Currently gives csv of business_id, name, address, city, state, rating, review_count and business attributes
These can be changed by changing the "desiredFields" variable.

tabulate_attributes.py

Uses command line arguments the same way as filtering_database.py to query the data
Then creates columns out of the attributes for use in a pivot table
Gives back only the name, city, and attributes.
The attributes dictionaries are unpacked to generate purely tabular data.
Python truthiness is used to convert the True/False into 1/0.

calculate_sentiment.py

Pulls the reviews dataset. This is too large for my RAM so I pull items in batches.
Assigns a sentiment score to every single review in the dataset.
For the sentiment analysis, I use both VADER and textblob.
Data cleaning is lowercasing, punctuation removal, and stopword removal.
Note: there could be some value to not cleaning the text that I have not extensively tested. On whole VADER performs well with punctuation and emojis.

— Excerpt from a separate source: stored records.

-- ==== Sys2Proof/Laws/Entries.lean ====
section
/-! SUPPORT. Entries of the object dictionary as the state holds them: an entry reads as it was last set, and setting one entry leaves every
other as it was. -/

namespace Sys2Proof.Machine

open Sys2Proof

/-! ### Sparse maps -/

@[simp] theorem lookupL_insertL_same {α : Type} (k : Nat) (v : α) (l : List (Nat × α)) : lookupL (insertL k v l) k = some v := by
  induction l with
  | nil => simp [insertL, lookupL]
  | cons x r ih =>
    obtain ⟨a, w⟩ := x
    unfold insertL
    split
    · simp [lookupL]
    · split
      · simp [lookupL]
      · rename_i h
        rw [lookupL, if_neg fun e => h e.symm, ih]

@[simp] theorem lookupL_insertL_other {α : Type} {k j : Nat} (h : j ≠ k) (v : α) (l : List (Nat × α)) :
    lookupL (insertL k v l) j = lookupL l j := by
  induction l with
  | nil => simp [insertL, lookupL, Ne.symm h]
  | cons x r ih =>
    obtain ⟨a, w⟩ := x
    unfold insertL
    split
    · simp [lookupL, Ne.symm h]
    · split
      · rename_i e
        subst e
        simp [lookupL, Ne.symm h]
      · simp only [lookupL, ih]

@[simp] theorem lookupL_eraseL_same {α : Type} (k : Nat) (l : List (Nat × α)) : lookupL (eraseL k l) k = none := by
  induction l with
  | nil => rfl
  | cons x r ih =>
    obtain ⟨a, w⟩ := x
    unfold eraseL
    split
    · exact ih
    · simp only [lookupL, ih]
      rename_i h
      simp [h]

@[simp] theorem lookupL_eraseL_other {α : Type} {k j : Nat} (h : j ≠ k) (l : List (Nat × α)) : lookupL (eraseL k l) j = lookupL l j := by
  induction l with
  | nil => rfl
  | cons x r ih =>
    obtain ⟨a, w⟩ := x
    unfold eraseL
    split
    · rename_i e
      subst e
      simp [lookupL, Ne.symm h, ih]
    · simp only [lookupL, ih]

theorem lookupL_putL_same {α : Type} [DecidableEq α] (d : α) (k : Nat) (v : α) (l : List (Nat × α)) : (lookupL (putL d k v l) k).getD d = v := by
  unfold putL
  split
  · simp [*]
  · simp

theorem lookupL_putL_other {α : Type} [DecidableEq α] (d : α) {k j : Nat} (h : j ≠ k) (v : α) (l : List (Nat × α)) :
    lookupL (putL d k v l) j = lookupL l j := by
  unfold putL
  split <;> simp [h]

namespace State

/-! ### Entries -/

@[simp] theorem getN_setN_same (s : State) (k : Nat) (v : Int) : (s.setN k v).getN k = v := lookupL_putL_same ..

theorem getN_setN_other (s : State) {k j : Nat} (h : j ≠ k) (v : Int) : (s.setN k v).getN j = s.getN j := by
  unfold getN setN
  rw [lookupL_putL_other _ h]

@[simp] theorem getN_setN (s : State) (k j : Nat) (v : Int) : (s.setN k v).getN j = if j = k then v else s.getN j := by
  split
  · subst j; simp
  · exact getN_setN_other s ‹_› v

@[simp] theorem getB_setB (s : State) (k j : Nat) (v : List Byte) : (s.setB k v).getB j = if j = k then v else s.getB j := by
  unfold getB setB
  split
  · subst j; exact lookupL_putL_same ..
  · dsimp only; rw [lookupL_putL_other _ ‹_›]

/-- An entry's number depends on the list of numbers alone. -/
theorem getN_congr {s t : State} (h : t.nums = s.nums) (k : Nat) : t.getN k = s.getN k := by unfold getN; rw [h]

/-- An entry's bytes depend on the list of byte strings alone. -/
theorem getB_congr {s t : State} (h : t.blobs = s.blobs) (k : Nat) : t.getB k = s.getB k := by unfold getB; rw [h]

@[simp] theorem getN_cow (s : State) (n k j : Nat) : (s.cow n k).getN j = s.getN j := getN_congr (by simp) j

@[simp] theorem getN_setQ (s : State) (n k j : Nat) (v : Int) : (s.setQ n k v).getN j = if j = k then v else s.getN j := by simp [setQ]

@[simp] theorem getN_put (s : State) (k j : Nat) (v : Int) : (s.put k v).getN j = if j = k then v else s.getN j := by simp [put]

@[simp] theorem getN_setB (s : State) (k j : Nat) (v : List Byte) : (s.setB k v).getN j = s.getN j := rfl

@[simp] theorem getB_setN (s : State) (k j : Nat) (v : Int) : (s.setN k v).getB j = s.getB j := rfl

@[simp] theorem getN_queueUnit (s : State) (u : JUnit) (j : Nat) : (s.queueUnit u).getN j = s.getN j := rfl

@[simp] theorem getN_queueRecord (s : State) (r : RecJob) (j : Nat) : (s.queueRecord r).getN j = s.getN j := getN_congr (by simp) j

@[simp] theorem getN_health (s : State) (c r d j : Nat) : (s.health c r d).getN j = s.getN j := getN_congr (by simp) j

@[simp] theorem getN_setLink (s : State) (l : Link) (x : LinkSt) (j : Nat) : (s.setLink l x).getN j = s.getN j := getN_congr (by simp) j

@[simp] theorem getN_reply (s : State) (h : Requester) (op idx sub : Nat) (st : Status) (p : List Byte) (j : Nat) :
    (s.reply h op idx sub st p).getN j = s.getN j := getN_congr (by simp) j

@[simp] theorem getN_taken (s : State) (h : Requester) (op idx sub : Nat) (p : List Byte) (j : Nat) :
    (s.taken h op idx sub p).getN j = s.getN j := getN_congr (by simp) j

@[simp] theorem getN_withLinksOf (s u : State) (j : Nat) : (s.withLinksOf u).getN j = s.getN j := rfl

@[simp] theorem getN_updPoint (s : State) (p : Fin 8) (f : Point → Point) (j : Nat) : (s.updPoint p f).getN j = s.getN j := rfl

@[simp] theorem getN_updPulse (s : State) (m : Fin 8) (f : Pulse → Pulse) (j : Nat) : (s.updPulse m f).getN j = s.getN j := rfl

@[simp] theorem getN_updLane (s : State) (l : Fin 5) (f : Lane → Lane) (j : Nat) : (s.updLane l f).getN j = s.getN j := rfl

@[simp] theorem getN_atTime (s : State) (ns j : Nat) : (s.at' ns).getN j = s.getN j := rfl

/-- A saturating counter after an addition. -/
theorem getN_addSat (s : State) (w k d j : Nat) : (s.addSat w k d).getN j = if j = k then ((satAdd w (s.getU k) d : Nat) : Int) else s.getN j := by
  simp [addSat, addSatQ]

/-- A wrapping counter after an addition. -/
theorem getN_addWrap (s : State) (w k d j : Nat) : (s.addWrap w k d).getN j = if j = k then ((wrapAdd w (s.getU k) d : Nat) : Int) else s.getN j := by
  simp [addWrap, addWrapQ]

end State

end Sys2Proof.Machine
end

In addition, some textblob sentiment calculations seemed more accurate by eye test when no cleaning was done.
The scores from vader and textblob are combined by averaging.
In order to compare to the standard yelp 5 stars rating, the average is normalized to be on the interval [0,5] to give a composite rating score.
Note: I also did not decide to take into account subjectivity score from textblob or other aspects of the review (such as the review stars and reactions).
Future additions include taking these extra factors into account. The subjectivity could be used to weight the combination of VADER and textblob.

sentiment_divergence.py

Takes the composite sentiment and groups by business_id, and computes an aggregate business sentiment across all reviews by taking a simple average.
Note: The review stars and reactions could be used to weight the contribution of each individual review to hte aggregate sentiment.
Joins the business data from the business dataset with the aggregate sentiment on the business_id and outputs the sentiment divergence, the difference between the actual star rating and the star-rating-normalized aggregate sentiment.
One might imagine then making a cut on absolute divergence to determine which businesses need further review.